= TASK TO COMPLETE =
In the listing below, start your output at the line with "else if o = 0x1008" and end it after the line with "(8 * r.ty.size))])).state", copying every line exactly.

= PROVIDED RECORDS =
/-- Streams of the modes that have none begin without a first pass (R413). -/
def Campaign.withStream (c : Campaign) (mode z : Nat) : Campaign :=
  if c.streams.any (fun y => y.mode == mode) then c else { c with streams := c.streams ++ [laceStream mode false z] }

/-- `CAMP_LOAD_DONE`: got is what the chain returned of the descriptor and image of another device; bad is the first 64-byte line, the
descriptor being line 0, whose read failed. -/
def execCampLoadDone (k : Fin 16) (got : Bytes) (bad : Option Nat) (dt : Nat) (s : State) : Step :=
  let s := s.advance dt
  let n : Nat := k
  .next (if s.campSt n ≠ 1 then s
    else
      let t := s.rd (Key.campTenant n)
      let found := (euiList (s.targetBytes n)).filterMap (fun e => s.ownedRecord t e)
      let owned := found.filter (fun r => !(s.nrec r).compat)
      let region := s.imageRegion n got bad
      match s.loadCheck n region owned with
      | some c => (s.setCampSt n 5).resEnd (Key.campRes n) c
      | none =>
        if s.targetsBad n then (s.laceFail n 7).resEnd (Key.campRes n) 2
        else
          let image := region.drop 64
          let z := blocksOf (s.rd (Key.campImageBytes n))
          let targets := owned.map (fun r =>
            ({ record := r, eui := (s.nrec r).eui, done := false, noStorage := false, heardAt := s.elapsed } : LaceTarget))
          let modes := (owned.map (fun r => (s.nrec r).mode)).eraseDups
          let desc := region.take 64
          let c : Campaign :=
            { s.camp n with desc := desc, crc := Crypto.crc32c image, blockCrc := (List.range z).map (fun i => Crypto.crc32c (blockOf image i)),
                            running := s.elapsed, deadline := s.clock.sec + fieldLe desc 20 4, targets := targets,
                            streams := modes.map (fun m => laceStream m true z) }
          let s := (s.setCamp n c).laceCount n
          let s := s.setCamp n { c with burst := s.nextBurst n s.freshAsn }
          let s := (s.setCampSt n 2).resEnd (Key.campRes n) 0
          let old := found.length - owned.length
          let s := if old = 0 then s else s.lacePost .laceCompatTarget n old
          s.each owned (fun s r => s.announce n r))

/-- `ANNOUNCE_RESEND` (R401). -/
def execAnnounceResend (k : Fin 16) (r : Fin 16384) (dt : Nat) (s : State) : Step :=
  let s := s.advance dt
  let c := s.camp k
  .next (if s.campSt k ≠ 2 then s
    else match c.targets.find? (fun t => t.record == r.val) with
      | some t => if !t.done && decide (t.heardAt + ms (1000 * c.announceS) ≤ s.elapsed) then s.announce k r else s
      | none => s)

/-! ### Bursts (R407 to R412) -/

/-- Symbols of R411: up to n; the stream afterwards, the repair symbols taken, and blocks found at the end of
their range. -/
structure LaceFill where
  symbols : List (Nat × Nat)
  stream : LaceStream
  ended : List Nat
  deriving DecidableEq, Repr
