/-- Steps 4 to 7 of R262 for the head frame f in the cell at ASN a on a channel. -/
def State.deliver (s : State) (r a freq p : Nat) (f : NodeFrame) : State :=
  let x := s.nrec r
  let n := s.dlOctets r f
  let time := frameUs x.mode n
  let fit := s.ledgerFits r (dlCharge (s.modeCost x.mode) time (s.dlAckUs x)) (s.slotStart a / 1000000000)
  let s := fit.1
  if !fit.2 then s.useCell r a false
  else
    let low := bitOf (s.rd Key.cinchLowClasses) f.cls && !x.ieDue
    let e := s.txEnergy (airUs x.mode n) s.topPower
    let got := s.grant (if low then some 4 else none) e
    let s := got.1
    if !got.2 then s.useCell r a false
    else
      let due := s.dlDue r a
      let last := due + time * 1000
      let stop := last + (1000 + s.dlAckUs x) * 1000
      if s.reserved (some r) freq due last then ((s.release e).useCell r a false).cellMissed r
      else match s.clash freq due stop with
        | some other =>
          let s := ((s.release e).useCell r a false).cellMissed r
          if x.compat then s else s.schedPost .cellClash (shortOf r) other
        | none =>
          let (s, q) := s.dlRequest r a freq p f
          (s.useCell r a false).commit { q with granted := some e }

/-- Planning of record r's downlink cell at ASN a (R251, R262). -/
def State.planDl (s : State) (r a : Nat) : State :=
  let s := s.dlPlanned r a
  let x := s.nrec r
  if x.syncState ≠ macSync ∨ s.recSlots x = 0 then s
  else match s.cellChannel x a with
    | none => s
    | some (freq, p) =>
      if !fits p (s.port p).centre freq x.mode ∨ s.tooLate r a then (s.useCell r a false).cellMissed r
      else
        let s := s.ieFrame r
        match (s.nodeQ r).frames with
        | [] => s.useCell r a false
        | f :: _ => if s.deferred r a then s.useCell r a false else s.deliver r a freq p f

/-- A delivery to record r waits for the read of its queue's head (R315). -/
def State.headAwaited (s : State) (r : Nat) : Bool :=
  (s.nrec r).syncState == macSync && s.recSlots (s.nrec r) != 0 && match (s.nodeQ r).frames with
    | f :: _ => !f.cached
    | [] => false

/-- `DOWNLINK_CELL_PLANNING`: the oldest fired downlink entry of record r; where its head is not cached, the planning waits for it. -/
def execDownlinkCellPlanning (r : Fin 16384) (dt : Nat) (s : State) : Step :=
  let s := s.advance dt
  .next (match s.firedDl r with
    | some a => if s.headAwaited r then s else s.planDl r a
    | none => s)

/-- `HANDOVER_IE_SEND`: the node's next downlink cell is planned with the Handover IE (R239). -/
def execHandoverIeSend (r : Fin 16384) (dt : Nat) (s : State) : Step :=
  let s := s.advance dt
  let x := s.nrec r
  .next (match x.handover, s.firedDl r with
    | some h, some a => if h.acked || x.compat then s else s.planDl r a
    | _, _ => s)

/-- Planning of record r's uplink cell at ASN a: it is marked a scheduled reception; where its frequency cannot be placed at the port's
centre it is missed. The next cell is entered (R216, R262). -/
def State.planUl (s : State) (r a : Nat) : State :=
  let x := s.nrec r
  let placed := match s.cellChannel x a with
    | some (freq, p) => fits p (s.port p).centre freq x.mode
    | none => false
  let s := s.useCell r a true
  (if placed then s else s.cellMissed r).enterUl r (a + 1)

/-- `UPLINK_CELL_PLANNING`: the oldest fired uplink entry of record r (R262). -/
def execUplinkCellPlanning (r : Fin 16384) (dt : Nat) (s : State) : Step :=
  let s := s.advance dt
  let got := s.takeFired (Due.ulOf r)
  .next (match got.2 with
    | none => s
    | some d => got.1.planUl r d.asn)

end Sys2Proof.Machine
end

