-- ==== Sys2Proof/Machine/Mailbox.lean ====
section
/-! DEFINITION. The host's BARs: the dictionary mailbox, every register of BAR0 and BAR2, and writes of registers (R495 to R497,
R506 to R511, R63). -/

namespace Sys2Proof.Machine

/-! ### Mailbox (R508, R509) -/

/-- The request in `mbx.req`: the device writes its ORIGIN. -/
def State.mailRequest (s : State) (len : Nat) : Access :=
  { parseAccess (slice s.host.mbxReq 0 len) with origin := if s.addr = 0xFF then 0x80 else 0x80 + s.addr }

/-- A request of len bytes is submitted; another length is rejected. -/
def State.mailSubmit (s : State) (len : Nat) : State :=
  if len < 24 ∨ 1048 < len then s else s.request .mailbox (s.mailRequest len)

/-- `MBX_SUBMIT`. -/
def execMbxSubmit (len : BitVec 11) (s : State) : Step := .next (s.hostWrites (fun s => s.mailSubmit len.toNat))

/-- The oldest response that waited in lane-1 credits gives them back. -/
def State.mailboxCredit (s : State) : State :=
  match s.host.mailboxHeld with
  | [] => s
  | (p, n) :: rest => ({ s with host := { s.host with mailboxHeld := rest } }).credit p 1 n

/-- `MBX_RESPONSE_ENQUEUE`: a response that waited enters the queue once it has room. -/
def execMbxResponseEnqueue (s : State) : Step :=
  .next (match s.host.mailboxWait with
    | [] => s
    | (a, chain) :: rest =>
      if 32 ≤ s.host.mailbox.length then s
      else
        let s := ({ s with host := { s.host with mailbox := s.host.mailbox ++ [a], mailboxWait := rest } }).setCause 64
        if chain then s.mailboxCredit else s)

/-- The oldest response leaves the queue. -/
def State.mailPop (s : State) : State := { s with host := { s.host with mailbox := s.host.mailbox.drop 1 } }

/-- `MBX_RSP_POP`. -/
def execMbxRspPop (s : State) : Step := .next (s.hostWrites State.mailPop)

/-! ### BAR0 (Tables 19-3 and 19-4, R506, R507) -/

/-- Ring base [63:32] or [31:12] is written; rejected while the ring is enabled. -/
def Ring.setBase (r : Ring) (high : Bool) (v : Nat) : Ring :=
  if r.size ≠ 0 then r
  else if high then { r with base := v % 2 ^ 32 * 2 ^ 32 + r.base % 2 ^ 32 }
  else { r with base := r.base / 2 ^ 32 * 2 ^ 32 + v % 2 ^ 32 / 4096 * 4096 }

/-- A configuration register of receive or transmit ring n is written: 0 base low, 1 base high, 2 size. -/
def State.ringConfig (s : State) (rx : Bool) (n k v : Nat) : State :=
  let f (r : Ring) : Ring := if k = 0 then r.setBase false v else if k = 1 then r.setBase true v else if k = 2 then r.setSize (v % 16) else r
  if rx then s.setRxRing n { f (s.rxRing n) with state := 0 } else s.setTxRing n (f (s.txRing n))

/-- `hif.cause[c]` is written: a flag is set only while its cause is enabled (R506). -/
def State.causeWrite (s : State) (c v : Nat) : State :=
  let on := bitOf v 31
  let m := KMap.setD s.host.causes (false, c % 64) c (on, v % 64)
  { s with host := { s.host with causes := m, flags := if on then s.host.flags else s.host.flags.filter (fun x => x != c) } }

/-- A word of the MSI-X table is written: address low and high, data, vector control. -/
def State.msixWrite (s : State) (v k x : Nat) : State :=
  let e := s.vector v
  s.setVector v (if k = 0 then { e with addr := e.addr / 2 ^ 32 * 2 ^ 32 + x % 2 ^ 32 / 4 * 4 }
    else if k = 1 then { e with addr := x % 2 ^ 32 * 2 ^ 32 + e.addr % 2 ^ 32 }
    else if k = 2 then { e with data := x % 2 ^ 32 }
    else { e with masked := x % 2 == 1 })

/-- A word is written at offset o of BAR0; an offset that no table lists is ignored (R495). -/
def State.bar0Write (s : State) (o v : Nat) : State :=
  if o = 0x10 then { s with host := { s.host with snap := s.time80, snapSeq := (s.host.snapSeq + 1) % 65536 } }
  else if o = 0x40 then s.hifRaise (v % 256)
  else if o = 0x48 then { s with host := { s.host with eventSel := v % 16 } }
  else if 0x1000 ≤ o ∧ o < 0x1100 ∧ o % 8 = 0 then
    s.setRxRing ((o - 0x1000) / 8) ((s.rxRing ((o - 0x1000) / 8)).setTail (v % 4096))
  else if 0x1100 ≤ o ∧ o < 0x1200 ∧ o % 8 = 0 then
    s.setTxRing ((o - 0x1100) / 8) ((s.txRing ((o - 0x1100) / 8)).setTail (v % 4096))
  else if 0x2000 ≤ o ∧ o < 0x2200 then s.ringConfig true ((o - 0x2000) / 16) (o % 16 / 4) v
  else if 0x2200 ≤ o ∧ o < 0x2400 then s.ringConfig false ((o - 0x2200) / 16) (o % 16 / 4) v
  else if 0x3000 ≤ o ∧ o < 0x3000 + 4 * 80 ∧ o ≠ 0x3000 + 4 * 71 then s.causeWrite ((o - 0x3000) / 4) v
  else if 0x3400 ≤ o ∧ o < 0x3500 then
    s.setVector ((o - 0x3400) / 4) { s.vector ((o - 0x3400) / 4) with holdoff := v % 1024 }
  else if 0xE000 ≤ o ∧ o < 0xE400 then s.msixWrite ((o - 0xE000) / 16) (o % 16 / 4) v
  else s

/-- The word that a ring's register reads: 0 base low, 1 base high, 2 size, 3 the counter or state. -/
def Ring.read (r : Ring) (rx : Bool) (k : Nat) : Nat :=
  if k = 0 then r.base % 2 ^ 32 else if k = 1 then r.base / 2 ^ 32 else if k = 2 then r.size else if rx then r.trunc else r.state

/-- The word that offset o of BAR0 reads; an offset that no table lists, or a write-only one, reads 0 (R495 to R497, R506, R507). -/
def State.bar0Read (s : State) (o : Nat) : Nat :=
  let x := s.vector ((o - 0xE000) / 16)
  if o = 0x14 then s.host.snapSeq
  else if o = 0x18 then s.host.snap.ns
  else if o = 0x1C then s.host.snap.sec % 2 ^ 32
  else if o = 0x20 then s.host.snap.sec / 2 ^ 32
  else if o = 0x44 then s.rd (Key.srcEvents (224 + s.host.eventSel))
  else if o = 0x48 then s.host.eventSel
  else if 0x1000 ≤ o ∧ o < 0x1100 then (if o % 8 = 0 then (s.rxRing ((o - 0x1000) / 8)).tail else (s.rxRing ((o - 0x1000) / 8)).head)
  else if 0x1100 ≤ o ∧ o < 0x1200 then (if o % 8 = 0 then (s.txRing ((o - 0x1100) / 8)).tail else (s.txRing ((o - 0x1100) / 8)).head)
  else if 0x2000 ≤ o ∧ o < 0x2200 then (s.rxRing ((o - 0x2000) / 16)).read true (o % 16 / 4)
  else if 0x2200 ≤ o ∧ o < 0x2400 then (s.txRing ((o - 0x2200) / 16)).read false (o % 16 / 4)
  else if 0x3000 ≤ o ∧ o < 0x3000 + 4 * 80 ∧ o ≠ 0x3000 + 4 * 71 then
    (let c := s.cause ((o - 0x3000) / 4); (if c.1 then 2 ^ 31 else 0) + c.2)
  else if 0x3400 ≤ o ∧ o < 0x3500 then (s.vector ((o - 0x3400) / 4)).holdoff
  else if 0xE000 ≤ o ∧ o < 0xE400 then
    (if o % 16 = 0 then x.addr % 2 ^ 32 else if o % 16 = 4 then x.addr / 2 ^ 32 else if o % 16 = 8 then x.data else if x.masked then 1 else 0)
  else if o = 0xF000 ∨ o = 0xF004 then
    ((List.range 32).filter (fun i => (s.vector (8 * (o - 0xF000) + i)).pending)).foldl (fun a i => a + 2 ^ i) 0
  else 0

/-! ### BAR2 (Table 19-8) -/

/-- A node record operation: 1 reads, 2 writes; another value is rejected. -/
def State.recordOp (s : State) (k : Nat) : State :=
  if k = 1 then outOf s (execNrRead s) else if k = 2 then outOf s (execNrWrite s) else s

/-- A word is written at offset o of BAR2. -/
def State.bar2Write (s : State) (o v : Nat) : State :=
  if o < 1048 then { s with host := { s.host with mbxReq := splice s.host.mbxReq o (leBytes 4 v) } }
  else if o = 0x1000 then s.mailSubmit (v % 2048)
  else if o = 0x1010 then s.mailPop
  else if 0x2000 ≤ o ∧ o < 0x2300 then s.tpWrite 16 (o - 0x2000) v
  else if 0x3000 ≤ o ∧ o < 0x3100 then { s with host := { s.host with nrData := slice (splice s.host.nrData (o - 0x3000) (leBytes 4 v)) 0 256 } }
  else if o = 0x3100 then (if nodeShort (v % 65536) then { s with host := { s.host with nrShort := v % 65536 } } else s)
  else if o = 0x3104 then s.recordOp (v % 4)
  else if 0x4000 ≤ o ∧ o < 0x4C00 then s.portWrite hostWindow ((o - 0x4000) / 0x400 + 1) (o % 0x400) v
  else s

/-- The word that offset o of BAR2 reads, apart from what the read does: the pop register of a strap queue port acts, as
`STRAP_PORT_POP` (R508, R509, R511). -/
def State.bar2Read (s : State) (o : Nat) : Nat :=
  let rsp := match s.host.mailbox with
    | a :: _ => accessBytes a
    | [] => []
  if 0x800 ≤ o ∧ o < 0x800 + 1048 then leNat (slice rsp (o - 0x800) 4)
  else if o = 0x1008 then s.host.mailbox.length
  else if o = 0x100C then rsp.length
  else if 0x2000 ≤ o ∧ o < 0x2300 then s.tpWord 16 (o - 0x2000)
  else if 0x3000 ≤ o ∧ o < 0x3100 then leNat (slice s.host.nrData (o - 0x3000) 4)
  else if o = 0x3100 then s.host.nrShort
  else if o = 0x3108 then s.host.nrCode
  else if 0x4000 ≤ o ∧ o < 0x4C00 then (s.portRead ((o - 0x4000) / 0x400 + 1) (o % 0x400)).2
  else 0

/-! ### Writes of registers (R63) -/

/-- A subentry that has no behaviour of its own takes a value, checked as a WRITE of it is. -/
def State.subWrite (s : State) (idx sub v : Nat) : State :=
  match rowOf idx sub with
  | none => s
  | some r =>
    if classGroup r ≠ 3 ∨ !s.dict.ready then s
    else (s.writeTake { parseAccess [] with index := idx, subindex := sub } 3 (s.checkAll idx sub [] [(r, v % 2 ^ (8 * r.ty.size))])).state

/-- A write that reaches a register. The host's need its link, a core's need the core to run. Registers are written as aligned
words (log 63). -/
def State.regWrite (s : State) (r : Reg) (v : Nat) : State :=
  match r with
  | .bar0 o => s.hostWrites (fun s => s.bar0Write (o.toNat / 4 * 4) (v % 2 ^ 32))
  | .bar2 o => s.hostWrites (fun s => s.bar2Write (o.toNat / 4 * 4) (v % 2 ^ 32))
  | .corePage n o => if s.coreRuns n then s.pageWrite n (o.toNat / 4 * 4) (v % 2 ^ 32) else s
  | .msixControl => s.hostWrites (fun s => { s with host := { s.host with functionMask := v % 2 == 1 } })
  | .subentry i k => s.subWrite i.toNat k.toNat v

/-- `REGISTER_WRITE`. -/
def execRegisterWrite (r : Reg) (v : Nat) (s : State) : Step := .next (s.regWrite r v)

end Sys2Proof.Machine
end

= RESULT OF THIS TASK =
  else if o = 0x1008 then s.host.mailbox.length
  else if o = 0x100C then rsp.length
  else if 0x2000 ≤ o ∧ o < 0x2300 then s.tpWord 16 (o - 0x2000)
  else if 0x3000 ≤ o ∧ o < 0x3100 then leNat (slice s.host.nrData (o - 0x3000) 4)
  else if o = 0x3100 then s.host.nrShort
  else if o = 0x3108 then s.host.nrCode
  else if 0x4000 ≤ o ∧ o < 0x4C00 then (s.portRead ((o - 0x4000) / 0x400 + 1) (o % 0x400)).2
  else 0

/-! ### Writes of registers (R63) -/

/-- A subentry that has no behaviour of its own takes a value, checked as a WRITE of it is. -/
def State.subWrite (s : State) (idx sub v : Nat) : State :=
  match rowOf idx sub with
  | none => s
  | some r =>
    if classGroup r ≠ 3 ∨ !s.dict.ready then s
    else (s.writeTake { parseAccess [] with index := idx, subindex := sub } 3 (s.checkAll idx sub [] [(r, v % 2 ^ (8 * r.ty.size))])).state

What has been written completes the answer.